Benchmark Results (20×20 Grid)

Average over 100 random seeds:

Algorithm Avg Nodes Explored Avg Path Cost Avg Hops Avg Time (ms)
BFS 310 92 34 0.81
DFS 145 215 79 0.44
UCS 308 79 34 1.02
A* 283 79 34 1.08

Key Insights

  1. A explores 9% fewer nodes than UCS* while finding the same optimal cost
  2. UCS/A save 14% infection risk* compared to BFS on average
  3. DFS is 2× faster but produces paths 2.3× more costly
  4. BFS = UCS hop count (both find 34-hop paths, but UCS picks safer streets)

Why A* is Faster (Despite Higher ms Time)

The execution time includes:

  • Algorithm logic (A* has heuristic overhead)
  • Python interpreter overhead (heap operations)

In production systems (C++, Rust), A* is consistently faster due to fewer nodes explored.


🎓 Academic Context

Course Topics Covered

This project demonstrates concepts from:

AI / Algorithms Courses:

  • Uninformed search (BFS, DFS)
  • Informed search (A*)
  • Heuristic design and admissibility
  • Graph traversal algorithms

Data Structures Courses:

  • Queue (FIFO)
  • Stack (LIFO)
  • Priority queue (min-heap)
  • Graph representation

Complexity Theory:

  • Time/space complexity analysis
  • Big-O notation
  • Trade-offs between optimality and efficiency

Research Applications

Weighted graph pathfinding appears in:

  • Robotics: Motion planning with terrain costs
  • Networking: Routing packets with latency costs
  • Gaming: NPC pathfinding with danger zones
  • Logistics: Delivery routing with traffic costs
  • GIS: Navigation with road conditions

Related Algorithms

Extensions to explore:

  • Greedy Best-First: Like A* but only uses h(n), not g(n)
  • IDA*: Iterative Deepening A* (memory-efficient)
  • Jump Point Search: A* optimization for uniform-cost grids
  • Theta*: Any-angle pathfinding (not grid-constrained)
  • D* Lite: Dynamic pathfinding for changing maps

🔮 Future Improvements

Algorithm Additions

  • Bidirectional search (start and goal search simultaneously)
  • Dijkstra variants (lazy deletion, Fibonacci heap)
  • JPS (Jump Point Search) for grid optimization

Visualization Enhancements

  • 3D city view with WebGL
  • Heat map showing "exploration density"
  • Path comparison overlay (show all 4 paths simultaneously)
  • Replay controls (rewind, fast-forward)

Feature Requests

  • Dynamic obstacles (moving guards)
  • Multi-goal pathfinding (visit multiple patients)
  • Real-time map editing in browser
  • Export animation as GIF/video
  • Performance profiling mode (memory usage tracking)

Educational

  • Tutorial mode with guided explanations
  • Quiz questions about algorithm behavior
  • Challenge maps (hand-crafted difficult cases)
  • Algorithm pseudocode viewer

🤝 Contributing

Contributions are welcome!
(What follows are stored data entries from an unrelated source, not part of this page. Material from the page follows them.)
-- ==== Sys2Proof/Tests/Slice0.lean ====
section
/-! SUPPORT. The model's own tests: ill-formed terms that the well-formedness check refuses, worked examples of the manual one step at a time, and, for every statement with hypotheses, a state and operands that meet them. Each test names the rule or the section its expected result is from. -/

set_option Elab.async false

namespace Sys2Proof.Tests

open Sys2Proof.Machine

/-! ## Small states -/

/-- The part after power-on, its attention kinds read and its stage classified. -/
def quiet : State :=
  { State.reset with
    disp := { State.reset.disp with attention := ⟨[], [], []⟩ }
    supply := { State.reset.supply with initialPending := false } }

/-- `quiet` with the winch as given. -/
def withWinch (w : Winch) : State := { quiet with winch := w }

/-- `quiet` with one wheel channel as given. -/
def withWheel (w : Wheel) (c : Channel) : State := { quiet with wheels := quiet.wheels.set w c }

/-- Three cells of one voltage. -/
def cellsAt (v : Nat) : Taps := ⟨v, 2 * v, 3 * v, 3 * v⟩

/-- `quiet` with the stage as given. -/
def inStage (st : Stage) : State := { quiet with supply := { quiet.supply with stage := st } }

/-- A state with a unit held by a link. -/
def held (u : UnitId) (l : Link) (s : State) : State :=
  { s with disp := { s.disp with holders := s.disp.holders.set u (some l) } }

/-- A state with an operation in a unit's slot. -/
def busyWith (u : UnitId) (op : LongOp) (s : State) : State := { s with disp := s.disp.setOp u (some op) }

/-- A state with one port changed. -/
def atPort (l : Link) (f : Port → Port) (s : State) : State := { s with ports := s.ports.set l (f (s.ports.get l)) }

/-- `quiet` with the profile store in an image state. -/
def imageIn (st : ImageState) : State := { quiet with chassis := { quiet.chassis with imageState := st } }

/-- Image contents that the defaults would give. -/
def plain : ImageContents := ⟨.defaults, zeroStore, Vector.replicate 16 .undefined⟩

/-- `quiet` with a tow link of link W, which holds WINCH (section 5.11). -/
def towing : State :=
  held .winch .w { quiet with
    winch := { quiet.winch with tow := some ⟨.w, 0⟩ }
    drive := { quiet.drive with state := .towing } }

/-- `quiet` with pattern 1 defined over frames 2 and 3, step time 1, LOOP. -/
def lit : State :=
  { quiet with lights := setRecord 1 ⟨⟨true, 2, 2, 1, .loop⟩, none⟩ quiet.lights }

/-- `lit` with the BASE record as given. -/
def withBase (b : Base) : State := { lit with lights := { lit.lights with base := b } }

/-- A check over the next state. -/
def after (i : Instr) (s : State) (p : State → Bool) : Bool :=
  match exec i s with
  | .next t => p t
  | .fault _ | .refused _ => false

/-! ## Well-formedness refuses -/

theorem test_wf_block_too_long : (Instr.driveSet .p 1 0 (List.replicate 49 0)).wf = false := by decide +kernel
theorem test_wf_extra_too_long : (Instr.towAssistOn .w 1 2 (List.replicate 48 0)).wf = false := by decide +kernel
theorem test_wf_known_code : (Instr.unknownCommand .p 1 0 0x20 []).wf = false := by decide +kernel
theorem test_wf_tap_too_high : (Instr.supplyPeriod ⟨20001, 0, 0, 0⟩ 0).wf = false := by decide +kernel
theorem test_wf_longest_block : (Instr.driveSet .p 1 0 (List.replicate 48 0)).wf = true := by decide +kernel

/-! ## Worked examples of the manual -/

/-- The check value that the CRC of R162 is known by (public knowledge of the generator 1021h, start FFFFh). -/
theorem test_crc_check_value : crc16 [0x31, 0x32, 0x33, 0x34, 0x35, 0x36, 0x37, 0x38, 0x39] = 0x29B1 := by
  decide +kernel

/-- The interpolation example of R29. -/
theorem test_tangent_example : tanQ (-263) = -8098 := by decide +kernel

/-- Section 2.12, a right turn at part throttle. -/
theorem test_right_turn :
    let p := (((Profile.defaults.set .wheelbase 300).set .track 250).set .fullSpeed 1200)
    curvature p 175 0 = 17220 ∧ leftFactor p 17220 = 18536 ∧ rightFactor p 17220 = 14232 ∧
      wheelTarget 720 18536 1024 = 815 ∧ wheelTarget 720 14232 800 = 488 := by decide +kernel

/-- Section 2.12, a left counter-steer turn, and the limits. -/
theorem test_counter_steer :
    demandedAngles (-400) .counter 500 350 = ⟨-140, 70⟩ ∧
      curvature (Profile.defaults.set .track 250) (-140) 70 = -19053 ∧ wheelTarget 2000 32767 1024 = 4000 := by
  decide +kernel

/-- Section 2.12, the tow base speed. -/
theorem test_tow_speed : towSpeed Profile.defaults { Winch.reset with state := .runIn, speed := 400 } = 300 := by
  decide +kernel

/-- The examples of R71: ±17.5 degrees at gain 11. -/
theorem test_servo_pulse : after (.servoFrame .front)
    { quiet with steer := { quiet.steer with delta := ⟨175, -175⟩ } }
    (fun t => t.steer.pulse.front = 1693) = true := by decide +kernel

theorem test_servo_pulse_left : after (.servoFrame .rear)
    { quiet with steer := { quiet.steer with delta := ⟨175, -175⟩ } }
    (fun t => t.steer.pulse.rear = 1307) = true := by decide +kernel

/-- The example of R123: I_max 5001. -/
theorem test_available :
    available (Profile.defaults.set .packLimit 5001) .conserve = 3750 ∧
      available (Profile.defaults.set .packLimit 5001) .limit = 2500 := by decide +kernel

/-- The example of R128: 24000 mA against a cap of 20500. -/
theorem test_governor_cut : feedback 16 1024 24000 20500 = 874 := by decide +kernel

/-- R155: at g_L 1024 the output is the composed value, at 0 it is 0. -/
theorem test_dimming : (254 * 1024 + 512) / 1024 = 254 ∧ (254 * 0 + 512) / 1024 = 0 := by decide

/-- Section 3.13: a first trip of 21400 mA is a FAULT with the bridge open. -/
theorem test_first_trip : after (.regulatorPeriod .rr 0 21400) (withWheel .rr { Channel.reset with state := .run })
    (fun t => t.wheels.rr.state = .fault ∧ t.wheels.rr.bridge = .opened ∧ t.wheels.rr.history = .armed 0) = true := by
  decide +kernel

/-- R62: a second trip inside the window latches the channel. -/
theorem test_second_trip_latches : after (.regulatorPeriod .rr 0 21400)
    (withWheel .rr { Channel.reset with state := .run, history := .armed 1998 })
    (fun t => t.wheels.rr.state = .off ∧ t.wheels.rr.history = .latched) = true := by decide +kernel

/-- R186: the reply of IDENTIFY starts with the identity, and DEFAULTS is reported (section 10). -/
theorem test_identify : after (.identify .p 1 5 []) quiet
    (fun t => ((t.ports.p.tx.map TxFrame.bytes).getD []).drop 6 |>.take 6 |> (· == [0x7D, 0x0B, 0x48, 0x00, 1, 1]))
    = true := by decide +kernel

/-- R4: after power-on the first command meets ATTEND RESTARTED. -/
theorem test_restarted : after (.driveSet .p 7 0 [0, 0]) State.reset
    (fun t => t.disp.attention.p = [] ∧ t.disp.sense.p = ⟨.attention .restarted, 0, 7, none⟩) = true := by
  decide +kernel

/-- R45: the throttle clamped. -/
theorem test_throttle_clamped : after (.driveSet .p 7 0 [0xD0, 0x07]) quiet (fun t => t.drive.t = 1000) = true := by
  decide +kernel

/-- R89: a MOVE from an unreferenced winch is refused. -/
theorem test_move_unreferenced : after (.winchToLength .w 7 2 [0, 0, 0, 0]) quiet
    (fun t => t.disp.sense.w.reason = .notReady .unreferenced ∧ t.winch.state = .idle) = true := by decide +kernel

/-- R115: SUPPLY CLEAR at T_LIMIT + H. -/
theorem test_supply_clear : after (.supplyClear .s 7 4 [])
    { inStage .cutoff with supply := { (inStage .cutoff).supply with vComp := 3550 } }
    (fun t => t.supply.stage = .limit) = true := by decide +kernel

/-- The worked example of chapter 6: the STAGE notice of the change to CONSERVE at 3438 mV, cause DOWN. -/
theorem test_stage_notice : after (.supplyPeriod (cellsAt 3438) 0)
    (atPort .w (fun q => { q with mask := 8 })
      { quiet with supply := { quiet.supply with down := 490, candidate := some .conserve } })
    (fun t => ((t.ports.w.tx.map TxFrame.bytes).getD []).take 11 = [0xC5, 9, 3, 3, 4, 0, 1, 0, 0x6E, 0x0D, 1]) = true := by
  decide +kernel

/-- R87: from IDLE the bridge holds the brake until the next winch period, whatever the bridge was. -/
theorem test_run_from_idle_braked : after (.winchRun .w 7 2 [0, 10, 0]) (withWinch { Winch.reset with bridge := .driven 900 })
    (fun t => t.winch.state = .runIn ∧ t.winch.bridge = .brake) = true := by decide +kernel

/-- R158: LIGHT AUTO leaves the reported activities as the latest boundary left them. -/
theorem test_auto_keeps_shown : after (.lightAuto .p 7 3 [1])
    { quiet with lights := { quiet.lights with
      mode := .manual
      brake := { quiet.lights.brake with active := true }
      shown := ⟨false, true, false⟩ } }
    (fun t => t.lights.brake.active = false ∧ t.lights.shown = ⟨false, true, false⟩) = true := by decide +kernel

/-- R101: LOAD stands before the DONE of the same event, whatever the free order. -/
theorem test_load_before_done :
    arrange (Config.noticeOrder .p 0) [.winch .load 9000, .done .winch 1 .loadLimit] =
      [.winch .load 9000, .done .winch 1 .loadLimit] := by decide +kernel

/-- R66, R169: two channels in either order, and a queue with one place left keeps the first taken. -/
theorem test_either_order :
    let q : Port := { Port.reset none with
      notices := List.replicate 7 (.winch .load 1), offered := [.wheel .fl .stallOff 3, .wheel .rr .stallOff 3] }
    (q.queueOffered id).notices.drop 7 = [.wheel .rr .stallOff 3] ∧
      (q.queueOffered fun _ => 0).notices.drop 7 = [.wheel .fl .stallOff 3] ∧
      (q.queueOffered id).noticesLost = true := by decide +kernel

/-- R156: a write that changes the brake pattern marks the source. -/
theorem test_pattern_write_marks : after (.profileWrite .p 7 (byteOf UnitId.chassis.number) (byteOf Field.brakePattern.row.number :: bytes4 1))
    { quiet with chassis := { quiet.chassis with profile := Profile.defaults.set .brakePattern 2 } }
    (fun t => t.lights.brake.rewritten = true ∧ t.chassis.profile.get .brakePattern = 1) = true := by decide +kernel

/-- R156: an active source whose field was written away and back since the latest boundary restarts at step 0. -/
theorem test_pattern_rewritten_restarts : after .lightFrameBoundary
    { lit with
      drive := { lit.drive with braking := true }
      chassis := { lit.chassis with profile := Profile.defaults.set .brakePattern 1 }
      lights := { lit.lights with brake := ⟨true, 1, ⟨1, 1⟩, true⟩ } }
    (fun t => t.lights.brake = ⟨true, 1, ⟨0, 1⟩, false⟩) = true := by decide +kernel

/-- R140: a source that starts at a boundary takes the step time the record then has (log entry 16). -/
theorem test_start_up_countdown : after .lightFrameBoundary (withBase ⟨⟨.pattern 1, ⟨0, 100⟩, true⟩, none, none⟩)
    (fun t => t.lights.base.live = ⟨.pattern 1, ⟨0, 1⟩, false⟩) = true := by decide +kernel

/-- R130: a factor of 0 for a cap of 0. -/
theorem test_lights_dark : lightsGovernor 1 0 = 0 ∧ lightsGovernor 0 0 = 1024 := by decide +kernel

/-! ## Witnesses: the step, the queue and the power -/

theorem witness_StepRunsTheFrontCommand :
    ({ quiet with pending := [.powerLoss, .powerOn] } : State).pending = .powerLoss :: [.powerOn] := rfl

theorem witness_IdleStepPassesOneMillisecond :
    quiet.pending = [] ∧ quiet.powered = true := ⟨rfl, rfl⟩

theorem witness_IdleStep_unpowered :
    ({ quiet with powered := false } : State).pending = [] ∧ ({ quiet with powered := false } : State).powered = false := ⟨rfl, rfl⟩

theorem witness_UnpoweredPartTakesNoEvent :
    ({ quiet with powered := false } : State).powered = false ∧ Instr.powerLoss ≠ .powerOn := ⟨rfl, by decide⟩

theorem witness_OutcomeRows :
    (Instr.fadeEnd = .playbackCountdown ∨ Instr.fadeEnd = .fadeEnd) ∧
      (Instr.dwellUpReached ⟨0, 0, 0, 0⟩ 0 = .dwellDownReached ⟨0, 0, 0, 0⟩ 0 ∨
        Instr.dwellUpReached ⟨0, 0, 0, 0⟩ 0 = .dwellUpReached ⟨0, 0, 0, 0⟩ 0) := by decide +kernel

/-- The part without power on an image that passes its check, and on one that does not. -/
def off (i : Image) : State := { quiet with powered := false, chassis := { quiet.chassis with image := i } }

theorem witness_PowerOnLoadsTheImage_good :
    (off (closedImage plain)).powered = false ∧ (off (closedImage plain)).chassis.image.good = true := by
  refine ⟨rfl, ?_⟩
  simp [off, closedImage, Image.good]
This is an educational project, so clarity is prioritized over cleverness.

Development Setup

# Clone the repository
git clone https://github.com/Gabrcodes/plague-doctor-pathfinding.git
cd plague-doctor-pathfinding

# No installation needed! Python stdlib only.
# Just run:
python python/plague_doctor.py --seed 42

# Or open in browser:
# web/index.html

Contribution Guidelines

  1. Clarity over cleverness - Code should be readable by students
  2. No external dependencies - Keep it pure Python/JavaScript
  3. Test with multiple seeds - Ensure reproducibility
  4. Document algorithm changes - Explain why, not just what

Areas for Contribution

  • Bug fixes in algorithm implementations
  • Performance optimizations that maintain clarity
  • New visualization modes (heat maps, path overlays)
  • Additional algorithms (Bidirectional, JPS, etc.)
  • Documentation improvements (typos, explanations)
  • Test cases for edge cases

📄 License

This project is released under the MIT License.

MIT License

Copyright (c) 2024 Abdelrahman Gabr

Permission is hereby granted, free of charge, to any person obtaining a copy
of this software and associated documentation files (the "Software"), to deal
in the Software without restriction, including without limitation the rights
to use, copy, modify, merge, publish, distribute, sublicense, and/or sell
copies of the Software, and to permit persons to whom the Software is
furnished to do so, subject to the following conditions:

The above copyright notice and this permission notice shall be included in all
copies or substantial portions of the Software.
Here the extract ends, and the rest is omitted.